It means the loop runs for more iterations than there are items in actions
. I guess my previous reply was somehat ambiguous so I’ll say it more explicitly: if the size of actions
is Npairs×3
then the loop must be for (i in 1:Npairs)
.
@nhuurre now, i got the sampling, and the format is as follows:
mean se_mean sd 2.5% 25% 50% 75% 97.5% n_eff Rhat
beta_player[1,1] 0.1 4.6e-3 0.16 -0.22 -0.02 0.09 0.21 0.42 1305 1.0
beta_player[2,1] 0.76 4.2e-3 0.16 0.46 0.65 0.75 0.86 1.07 1419 1.0
beta_player[1,2] 0.84 0.01 0.51 -0.11 0.48 0.82 1.18 1.82 1806 1.0
beta_player[2,2] 0.31 0.01 0.51 -0.63 -0.06 0.29 0.65 1.31 1637 1.0
beta_player[1,3] 0.65 5.2e-3 0.2 0.25 0.51 0.65 0.79 1.06 1516 1.0
beta_player[2,3] -0.07 5.1e-3 0.2 -0.47 -0.21 -0.07 0.07 0.34 1590 1.0
beta_player[1,4] 0.59 8.9e-3 0.35 -0.06 0.36 0.58 0.81 1.31 1538 1.0
beta_player[2,4] -0.51 8.3e-3 0.35 -1.15 -0.74 -0.54 -0.29 0.23 1777 1.0
What does the format beta_player[a,b] mean?
I assume your parameters block looks like
parameters {
matrix[2,Nplayers] beta_player;
matrix[2,Nzones] beta_zone;
matrix[2,Nloc] beta_loc;
matrix[2,Nres] beta_res;
matrix[2,Ntimes] beta_time;
}
and in the model block you have
for (i in 1:N) {
vector[2] beta = beta_player[:,player_id[i]] + beta_all[:,pred_index[i]];
actions[i] ~ multinomial(softmax(append_row(0.0, beta)));
}
and that actions[i]
is {n_shots, n_passes, n_dribblings}
in the i
th row of the dataset.
Then the interpretation is something like, beta_player[1,k]=0.65
means player number k
is exp(0.65)=1.9
times more likely to do a pass than a shot and beta_player[2,k]=-0.07
means that that same player is exp(-0.07)=0.93
times as likely (i.e. 7% less likely) to do a dribbling than a shot.

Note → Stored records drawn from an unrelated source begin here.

-- ==== Sys2Proof/Tests/Slice0.lean ====
section
/-! SUPPORT. The model's own tests. Expected values are those of spec/95_test_vectors.md (V<n>, S<n>) or of
the rule cited; then, for every statement with hypotheses, a witness that meets them all together. -/

namespace Sys2Proof.Machine

/-! ## Well-formedness: an ill-formed term for each check, which the check refuses -/

theorem test_wf_word_reserved_bit_4 : commandWordWellFormed 0x10#8 = false := by decide

theorem test_wf_word_reserved_bit_7 : commandWordWellFormed 0x86#8 = false := by decide

theorem test_wf_word_legal : commandWordWellFormed 0x0F#8 = true := by decide

theorem test_wf_text_flag_twice :
    CommandText.wellFormed ⟨.encrypt, .cbc, [.iv, .iv]⟩ = false ∧
      CommandText.wellFormed ⟨.encrypt, .cbc, [.olen, .iv, .olen]⟩ = false ∧
      CommandText.wellFormed ⟨.decrypt, .cbc, [.olen, .iv]⟩ = true := by decide

/-- The smallest capacities R7 allows: `BS_MAX` 1, `KEY_MAX` 1, `IV_MAX` 2, `IN_MAX` 0, `LEN_W` 2. -/
def smallest : Capacities := {}

theorem test_wf_load_over_capacity :
    HostMove.wellFormed smallest (.load 0xA#4 [1#8, 2#8]) = false ∧
      HostMove.wellFormed smallest (.load 0xB#4 [1#8, 2#8, 3#8]) = false ∧
      HostMove.wellFormed smallest (.load 0xC#4 [1#8]) = false ∧
      HostMove.wellFormed smallest (.load 0xB#4 [1#8, 2#8]) = true := by decide

theorem test_wf_load_no_load_port :
    HostMove.wellFormed smallest (.load 0x4#4 []) = false ∧
      HostMove.wellFormed smallest (.load 0xD#4 []) = false := by decide

theorem test_wf_set_out_of_range :
    HostMove.wellFormed smallest (.set 0x4#4 2) = false ∧
      HostMove.wellFormed smallest (.set 0x5#4 4) = false ∧
      HostMove.wellFormed smallest (.set 0x5#4 3) = true := by decide

theorem test_wf_set_other_register : HostMove.wellFormed smallest (.set 0x0#4 0) = false := by decide

theorem test_wf_start_reserved : HostMove.wellFormed smallest (.start 0xFF#8) = false := by decide

theorem test_wf_read_load_port_or_reserved :
    HostMove.wellFormed smallest (.read 0xA#4) = false ∧
      HostMove.wellFormed smallest (.read 0xE#4) = false ∧
      HostMove.wellFormed smallest (.read 0x9#4) = true ∧
      HostMove.wellFormed smallest (.read 0xD#4) = true := by decide

/-! ## Decoding: words written out bit by bit from R91 (bits 7:4, OLP, IVP, MODE, OP) -/

theorem test_decode_enc_ecb :
    decodeWord 0b00000000#8 = .ok (.encEcb false false) ∧
      decodeWord 0b00000100#8 = .ok (.encEcb true false) ∧
      decodeWord 0b00001000#8 = .ok (.encEcb false true) ∧
      decodeWord 0b00001100#8 = .ok (.encEcb true true) := ⟨rfl, rfl, rfl, rfl⟩

theorem test_decode_dec_ecb :
    decodeWord 0b00000001#8 = .ok (.decEcb false false) ∧
      decodeWord 0b00000101#8 = .ok (.decEcb true false) ∧
      decodeWord 0b00001001#8 = .ok (.decEcb false true) ∧
      decodeWord 0b00001101#8 = .ok (.decEcb true true) := ⟨rfl, rfl, rfl, rfl⟩

theorem test_decode_enc_cbc :
    decodeWord 0b00000010#8 = .ok (.encCbc false false) ∧
      decodeWord 0b00000110#8 = .ok (.encCbc true false) ∧
      decodeWord 0b00001010#8 = .ok (.encCbc false true) ∧
      decodeWord 0b00001110#8 = .ok (.encCbc true true) := ⟨rfl, rfl, rfl, rfl⟩

theorem test_decode_dec_cbc :
    decodeWord 0b00000011#8 = .ok (.decCbc false false) ∧
      decodeWord 0b00000111#8 = .ok (.decCbc true false) ∧
      decodeWord 0b00001011#8 = .ok (.decCbc false true) ∧
      decodeWord 0b00001111#8 = .ok (.decCbc true true) := ⟨rfl, rfl, rfl, rfl⟩

theorem test_decode_reserved :
    decodeWord 0b00010000#8 = .error .reservedBits ∧ decodeWord 0b10000011#8 = .error .reservedBits ∧
      decode [] = .error .noWord := ⟨rfl, rfl, rfl⟩

theorem test_table_word :
    decodeTableWord 8 0x0F = some (.decCbc true true) ∧ decodeTableWord 8 0x1F = none := by decide

/-- `ENC.CBC +iv` and `DEC.CBC +iv +olen` assemble to 0x06 and 0x0F (V14, V15). -/
theorem test_assemble :
    CommandText.word ⟨.encrypt, .cbc, [.iv]⟩ = 0x06 ∧
      CommandText.word ⟨.decrypt, .cbc, [.olen, .iv]⟩ = 0x0F := by decide

/-! ## The test transforms of 95_test_vectors.md section 1, and its common operands -/

/-- Byte `i` of the answer is `f` of byte `i` of the block and byte `i` of the key. -/
def perByte (f : Byte → Byte → Byte) : Bytes → Bytes → Bytes
  | [], _ => []
  | x :: b, [] => x :: perByte f b []
  | x :: b, k :: key => f x k :: perByte f b key

theorem perByte_length (f : Byte → Byte → Byte) :
    ∀ b key : Bytes, (perByte f b key).length = b.length
  | [], _ => rfl
  | _ :: b, [] => congrArg (· + 1) (perByte_length f b [])
  | _ :: b, _ :: key => congrArg (· + 1) (perByte_length f b key)
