-- ==== Sys2Proof/Machine/Branch.lean ====
section
/-! DEFINITION. The BRANCH group (41_branch.md R110 to R120), each instruction in register mode (length
`BRANCH_REG_LEN`) and in immediate mode (three words). No delay slots. -/

namespace Sys2Proof.Machine

/-- The address after a register-mode branch (R111). -/
def State.nextReg (s : State) : Word := s.nextPc s.cfg.branchRegLen.words

/-- The address after an immediate-mode branch (R111). -/
def State.nextImm (s : State) : Word := s.nextPc 3

/-- `pc <- target` of R112. -/
def State.jumpTo (s : State) (t : Word) : Result := .next (s.setPc (branchTarget t))

/-- `CallPush(next); pc <- target` (R113). -/
def State.callTo (s : State) (t next : Word) : Result := andThen (s.callPush next) (·.jumpTo t)

/-- JMPIF and JMPIFNOT: jump if the condition holds, else go on at `next` (R114, R116, R117). -/
def State.jumpIf (s : State) (sense : Bool) (c t next : Word) : Result :=
  andThen (branchTaken c sense) fun taken => if taken then s.jumpTo t else .next (s.setPc next)

/-- CALLIF and CALLIFNOT: call if the condition holds, else go on at `next`, pushing nothing (R113, R114,
R119, R120). -/
def State.callIf (s : State) (sense : Bool) (c t next : Word) : Result :=
  andThen (branchTaken c sense) fun taken => if taken then s.callTo t next else .next (s.setPc next)

/-- JMP rA (R115). -/
def execJmpR (rA : Reg) (s : State) : Result := s.jumpTo (s.reg rA)

/-- JMPIF rA, rB (R116). -/
def execJmpifR (rA rB : Reg) (s : State) : Result := s.jumpIf true (s.reg rB) (s.reg rA) s.nextReg

/-- JMPIFNOT rA, rB (R117). -/
def execJmpifnotR (rA rB : Reg) (s : State) : Result := s.jumpIf false (s.reg rB) (s.reg rA) s.nextReg

/-- CALL rA (R118). -/
def execCallR (rA : Reg) (s : State) : Result := s.callTo (s.reg rA) s.nextReg

/-- CALLIF rA, rB (R119). -/
def execCallifR (rA rB : Reg) (s : State) : Result := s.callIf true (s.reg rB) (s.reg rA) s.nextReg

/-- CALLIFNOT rA, rB (R120). -/
def execCallifnotR (rA rB : Reg) (s : State) : Result := s.callIf false (s.reg rB) (s.reg rA) s.nextReg

/-- JMP address (R115). -/
def execJmpI (address : Word) (s : State) : Result := s.jumpTo address

/-- JMPIF address, rB (R116). -/
def execJmpifI (address : Word) (rB : Reg) (s : State) : Result := s.jumpIf true (s.reg rB) address s.nextImm

/-- JMPIFNOT address, rB (R117). -/
def execJmpifnotI (address : Word) (rB : Reg) (s : State) : Result :=
  s.jumpIf false (s.reg rB) address s.nextImm

/-- CALL address (R118). -/
def execCallI (address : Word) (s : State) : Result := s.callTo address s.nextImm

/-- CALLIF address, rB (R119). -/
def execCallifI (address : Word) (rB : Reg) (s : State) : Result := s.callIf true (s.reg rB) address s.nextImm

/-- CALLIFNOT address, rB (R120). -/
def execCallifnotI (address : Word) (rB : Reg) (s : State) : Result :=
  s.callIf false (s.reg rB) address s.nextImm

end Sys2Proof.Machine
end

But these probabilities are also modified by the zone and time so it’s not quite so straightforward.
Perfect!
So, I need to know, how is the functional form of the multinomial function in stan?
Could you tell me or where to find information about that?
The functions reference has a page on multinomial and softmax.
It may be helpful to compute some predicted probabilities to examine. For example
import numpy as np
from scipy.special import softmax # same as Stan's softmax
# extract draws from the fit
beta_player = fit.extract()['beta_player']
beta_zone = fit.extract()['beta_zone']
# etc
# let's say we're interested in player number 50
# on zone 3, localia 1, ... (NB: Python indexing starts from 0)
beta = beta_player[:,:,50] + beta_zone[:,:,3] + beta_loc[:,:,1] + #etc
# beta is (N_draws, 2) array, add the zero column
beta = np.column_stack(np.zeros(beta.shape[0]), beta)
# apply softmax, then calculate average over draws
probs = softmax(beta, axis=1).mean(axis=0)
prob[0] # probability of a shot
prob[1] # probability of a pass
prob[2] # probability of a dribbling
Btw, this thread is getting quite long. If you need more help interpreting the coefficients you could start a new thread about that. More people will see it.